* Directions for this task: In the entries below, go to the line containing "else if s.portEn" and repeat it along with every later line, exactly.

Source data
def execIdleExit (p : Port) (long : Bool) (s : State) : Out := .next (s.idleExit p.val long)

/-! ### Writes to the registers -/

/-- The port goes into far-end loopback. -/
def State.farLoop (s : State) (p : Nat) : State := ((s.setPortState p 5).setLanes p 6).portMirror p

/-- PORT_CTRL: EN starts acquisition or takes the port DOWN; FAR_LOOP takes it out of service (R250, R257). -/
def State.writePortCtrl (s : State) (p : Nat) (h : Half) (v : W64) : Resp × State :=
  let ix := portIx p
  let wasEn := s.portEn p
  let wasLoop := s.farLooped p
  let s := s.store .PORT_CTRL ix h v
  let en := s.portEn p
  let loop := s.farLooped p
  if loop && !wasLoop then (.ok, (s.leaveUp p).farLoop p)
  else if loop then (.ok, s)
  else if en && (!wasEn || wasLoop) then (.ok, (s.acquire p))
  else if !en && (wasEn || wasLoop) then (.ok, s.portDown p)
  else (.ok, s)

/-- LANE_CTRL: RETIRE, CLR_FAIL, NEAR_LOOP, ADAPT and PRBS. Near-end loopback is for a lane outside both maps (R256). -/
def State.writeLaneCtrl (s : State) (p i : Nat) (h : Half) (v : W64) : Resp × State :=
  let ix := laneIx p i
  let old := s.flag F.LANE_CTRL.NEAR_LOOP ix
  let word := s.merged .LANE_CTRL ix h v
  let new := fieldIn F.LANE_CTRL.NEAR_LOOP word != 0
  if new && !old && !s.outsideMaps p i then (.bankNotOwned, s)
  else
    let s := if fieldIn F.LANE_CTRL.ADAPT word = 0 then s.latchEq p i else s
    let s := s.lanesChange p [i] fun s => s.store .LANE_CTRL ix h v
    let s := if wrote F.LANE_CTRL.RETIRE h v then s.failLane p i 2 else s
    let s := if wrote F.LANE_CTRL.CLR_FAIL h v then s.clearFail p i else s
    let s := if new && !old then s.setLane p i 5
      else if old && !new then
        s.setLane p i (if (s.fld F.PORT_STAT.FAILED (portIx p)).testBit i then 7 else s.acquireState p 2)
      else s
    (.ok, s.portMirror p)

/-- LANE_EQ, which ADAPT holds (R247). -/
def State.writeLaneEq (s : State) (p i : Nat) (h : Half) (v : W64) : Resp × State :=
  if s.flag F.LANE_CTRL.ADAPT (laneIx p i) then (.bankNotOwned, s) else (.ok, s.store .LANE_EQ (laneIx p i) h v)

/-! ### The relay group's power (R240) -/

/-- The group of the ports leaves RUN for DEEP or OFF, sleeps, or returns to RUN. -/
def groupPorts (d : Nat) : List Nat := (List.range 16).filter fun p => pdRelay p == d

def State.groupDown (s : State) (d : Nat) : State :=
  (groupPorts d).foldl (fun s p =>
    let s := s.leaveUp p
    ((s.setPortState p (if s.portEn p || s.portState p == 5 then 4 else s.portState p)).setLanes p 0).portMirror p) s

/-- SLEEP: the lanes of the group are held in electrical idle. -/
def State.groupSleeps (s : State) (d : Nat) : State :=
  (groupPorts d).foldl (fun s p =>
    let s := if s.portState p = 2 then s.enterIdle p else s
    let s := if s.portUp p then s.partnerIdles p else s
    if s.portState p = 1 || s.portUp p then (s.setLanes p 4).portMirror p else s) s

/-- RUN again: an enabled port that is not UP acquires afresh, or goes back into far-end loopback; one that slept while UP awaits its
partner's burst, and leaves idle itself when it has something to send. -/
def State.groupUp (s : State) (d : Nat) : State :=
  (groupPorts d).foldl (fun s p =>
    if s.farLooped p then s.farLoop p
    else if s.portEn p && !s.portUp p then s.acquire p
    else s) s

end Sys2Proof.Machine
end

* Response to this exercise:
    else if s.portEn p && !s.portUp p then s.acquire p
    else s) s

end Sys2Proof.Machine
end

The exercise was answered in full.